Потому что она ничего не может сделать.
Все так, как… есть.
– Можно мне, по крайней мере, послать тебе цветы? – спрашивает она.
Я улыбаюсь.
– Не думаю, что цветы помогут мне разобраться с тем, что у меня есть одновременно и муж, и жених, – отвечаю я.
– То, о чем ты говоришь, совершенно абсурдно, – слышу я от Оливи. – Цветы всегда помогают.
Я смеюсь.
– Спасибо тебе, – говорю я, – за то, что тебе удается шутить в такой момент.
– И спасибо тебе за то, что ты считаешь, что прилично шутить о серьезных вещах, – говорит Оливи. – Трейси с этим не согласна.
Трейси – подружка Оливи. Надо сказать, я не вижу никакого смысла в том, что они живут парой. Серьезная и эрудированная Трейси обучает людей грамматике. У нее величественная осанка, она худенькая и эффектная. В Оливи же мне больше всего нравится то, что она всегда говорит первое, что приходит ей в голову, ест то, что поставишь перед ней, и пробует все, что бы ты ей ни предложила.
Сэм с легкостью объясняет это тем, что противоположности притягиваются, но я все еще пытаюсь отыскать недостающее звено. Так уж вышло, что Сэм как минимум раз в месяц говорит мне: «Ты действительно хочешь продолжить разговор об Оливи и Трейси?»
– Ты думаешь, с ним все в порядке? – спрашивает Оливи. – То есть я знаю, что он жив, и, говорят, что вполне здоров, но не думаешь ли ты, что он появится и сойдет с ума? Я имею в виду, что, если так? Три года в одиночестве? Он, вероятно, питался кокосовыми орехами и разговаривал со всем подряд.
– Это не помогает, – говорю я ей. – Как раз наоборот.
– Прости. Я отключаюсь.
– Нет, – говорю я. – Не вешай трубку. Просто прекрати говорить о том, что мой муж, возможно, тронулся умом. Поговори о чем-нибудь другом, мне нужно убить время, пока никто не пришел сюда, и я боюсь, что если мне придется убивать его в одиночку, то тронусь я.
Оливи смеется:
– Как я сказала, в трудные времена ты сохраняешь хорошее чувство юмора.
– Я пошутила, – отвечаю я.
А потом мы обе начинаем хохотать, потому что это приятнее всего, разве нет? Как все серьезно, как все не смешно.
Именно в тот момент, когда я заливаюсь смехом, я вижу, как на парковку заезжает белый внедорожник, и я понимаю, что приехали родители Джесса, еще до того, как вижу их.
– Ах, – говорю я Оливи. – Мне нужно идти. Здесь Франсина и Джо.
– О господи, – говорит Оливи. – Как неудобно.
– Немного, – говорю я, заглушая мотор.
– Я хочу сказать, когда ты в последний раз разговаривала с ними?
– По существу, я не говорила с ними с тех пор, как он исчез, – сообщаю я ей. – Все мы втроем в течение нескольких месяцев притворялись, что остались одной семьей, звонили друг другу по праздникам и дням рождения. Но все это скоро сошло на нет. Честно говоря, я думаю, что это было слишком болезненно для всех нас. В последние годы мы жили в одном и том же городе и не встречались друг с другом, если не считать тех случаев, когда мы случайно сталкивались в продуктовом магазине. Ладно, пожелай мне удачи, чтобы я со всем справилась. Мне нужно идти.

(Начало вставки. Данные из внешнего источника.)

-- ==== Sys2Proof/Config.lean ====
section
/-! DEFINITION. What an implementation fixes (the build parameters of 00_scope.md R9 and
92_eei_decisions.md), what the environment supplies in one cycle (10_state.md R34), and the free
values: the bytes and the inputs the spec leaves open. -/

namespace Sys2Proof

/-- The build parameters (R9). A machine carries them unchanged in its state, so that a statement
about every state is a statement about every build. `srcBacked` is SRC_BACKED as a list of ranges
`[lo, hi)` (R106). -/
structure Params where
  fClk : Nat
  nInst : Nat
  hasPulsegen : Bool
  nCh : Nat
  intTolSupported : Bool
  hasDebugPins : Bool
  fcAttempts : Nat
  pullMax : Nat
  fPeriph : Nat
  srcBacked : List (Nat × Nat)
  deriving DecidableEq, Repr

/-- The ranges of R9; "a value outside it is not a legal build". -/
abbrev Params.legal (p : Params) : Prop :=
  1 ≤ p.fClk ∧ (1 ≤ p.nInst ∧ p.nInst ≤ 8) ∧ (1 ≤ p.nCh ∧ p.nCh ≤ 15) ∧
    (1 ≤ p.fcAttempts ∧ p.fcAttempts ≤ 15) ∧ 8 ≤ p.pullMax ∧ 1 ≤ p.fPeriph

/-- The parameters of `State.reset`: the defaults of R9 where it gives one (N_INST, N_CH,
HAS_DEBUG_PINS, FC_ATTEMPTS). DESIGN CHOICE for the OPEN ones, unsafe: both optional features
present, 80 MHz for both clocks, PULL_MAX 64, every source address backed (log 3). No statement
rests on these values. -/
def Params.atReset : Params where
  fClk := 80000000
  nInst := 1
  hasPulsegen := true
  nCh := 8
  intTolSupported := true
  hasDebugPins := true
  fcAttempts := 4
  pullMax := 64
  fPeriph := 80000000
  srcBacked := [(0, 2 ^ 32)]

/-- What one peripheral channel does in one cycle where its contract leaves it free (R281 to R283):
`pull` asks for that many items (pg_pn, 16 bits, R251); `gaps` are the pauses before the items whose
turn comes in the cycle, in the time unit of `tickUnits`, back to back where none is listed ("Whether
the peripheral emits items back to back with no gap is its own property", R283); `latency` is how many
cycles after a transmission that ends in this cycle done rises (R281 item 6, finite);
`doneAfterStop` says whether a stop in this cycle is followed by done (R282). -/
structure ChanDraw where
  pull : Option (BitVec 16)
  gaps : List Nat
  latency : Nat
  doneAfterStop : Bool
  deriving DecidableEq, Repr, Inhabited

/-- A channel that pulls nothing in the cycle, emits back to back, and completes at once. -/
def ChanDraw.quiet : ChanDraw :=
  { pull := none, gaps := [], latency := 0, doneAfterStop := false }

/-- The environment's inputs of one cycle (R34, R390, R420): `rst_n` low, bit i of `preempt` is
PREEMPT of instance i, `stores` are the bytes of the source space that agents other than the hosts
change in the cycle (R115), entry j of `chans` is channel j's part (a missing entry is quiet). -/
structure Env where
  rstLow : Bool
  preempt : BitVec 8
  stores : List (Word × Byte)
  chans : List ChanDraw
  deriving DecidableEq, Repr, Inhabited

/-- Inputs of a cycle in which nothing happens. -/
def Env.quiet : Env := { rstLow := false, preempt := 0, stores := [], chans := [] }

/-- FREE VALUE (log 6): the byte of the n-th read that the spec calls unspecified: an address
outside SRC_BACKED (R106), or a byte modified during the command (R115). -/
opaque Config.freeByte : Nat → Byte

/-- FREE VALUE (log 5): what the source space holds at an address before anything is stored there, one
byte for each address (R104). The spec gives no contents. -/
opaque Config.initialByte : Nat → Byte

/-- FREE VALUE (log 2): the environment's inputs of a cycle for which `State.env` lists none. The
spec has PREEMPT, the completion latency and the channels' choices drawn (R391, R281 item 6). -/
opaque Config.freeEnv : Nat → Env

end Sys2Proof
end

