-- ==== Sys2Proof/Machine/Attempt.lean ====
section
/-! DEFINITION. The gate and the start of an attempt, shared by SHOW and FORCE_CLEAR
(43_show_retry_throttle.md R303, R304). -/

namespace Sys2Proof.Machine

/-- `h.attempts <- min(h.attempts + 1, 255); x[STATUS].ATTEMPTS <- h.attempts` (R304). -/
def Inst.countAttempt (x : Inst) : Inst :=
  { x with
    h := { x.h with attempts := BitVec.ofNat 8 (min (x.h.attempts.toNat + 1) 255) }
    status := { x.status with attempts := BitVec.ofNat 8 (min (x.h.attempts.toNat + 1) 255) } }

/-- `start_attempt(s)` (R304). -/
def startAttempt (s : State) : State :=
  if s.inst.ctrl.backend then hwStart (s.onInst (fun x => x.countAttempt.toggleStart))
  else swStart (s.onInst (fun x => x.countAttempt.toggleStart))

/-- GATE (R303). -/
def gateStep (s : State) : State :=
  if elapsed s.cycle s.inst.h.gateT ≥ s.inst.h.gateD.toNat then startAttempt s else s

end Sys2Proof.Machine
end

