-- ==== Sys2Proof/WellFormed.lean ====
section
/-! DEFINITION. Which command terms the encoding has room for (30_encoding.md R132, R137): the
brightness of SHOW is below 256 and the pixel count of FORCE_CLEAR below 2^24. -/

namespace Sys2Proof

/-- The operand fits its field; what fails this the assembler refuses "rather than truncate" (R137). -/
def Instr.wf : Instr → Bool
  | .showFrame b => decide (b < 256)
  | .forceClear n => decide (n < 2 ^ 24)
  | .nop => true
  | .loadProfile => true
  | .getStats => true
  | .clearStats => true
  | .beginLine => true

end Sys2Proof
end

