-- ==== Sys2Proof/Machine/Core.lean ====
section
/-! DEFINITION. The machine behind the host's interface. -/

def Sys2Proof.core : Host.Core :=
  { State := Sys2Proof.Machine.State, Fault := Sys2Proof.Machine.Fault,
    Refusal := Sys2Proof.Machine.Refusal, step := Sys2Proof.Machine.step,
    reset := Sys2Proof.Machine.State.reset }
end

У Оливи была очень плохая привычка, на которую я никогда не обращала внимания до того, как мы не разъехались по разным городам и не были вынуждены свести все общение к телефонным разговорам. Когда ты говоришь ей, что тебе нужно идти, она говорит «ладно», а потом болтает еще полчаса.
– Ладно, – говорит она. – Удачи. Я всегда на связи. С Сэмом все нормально? Как у него дела?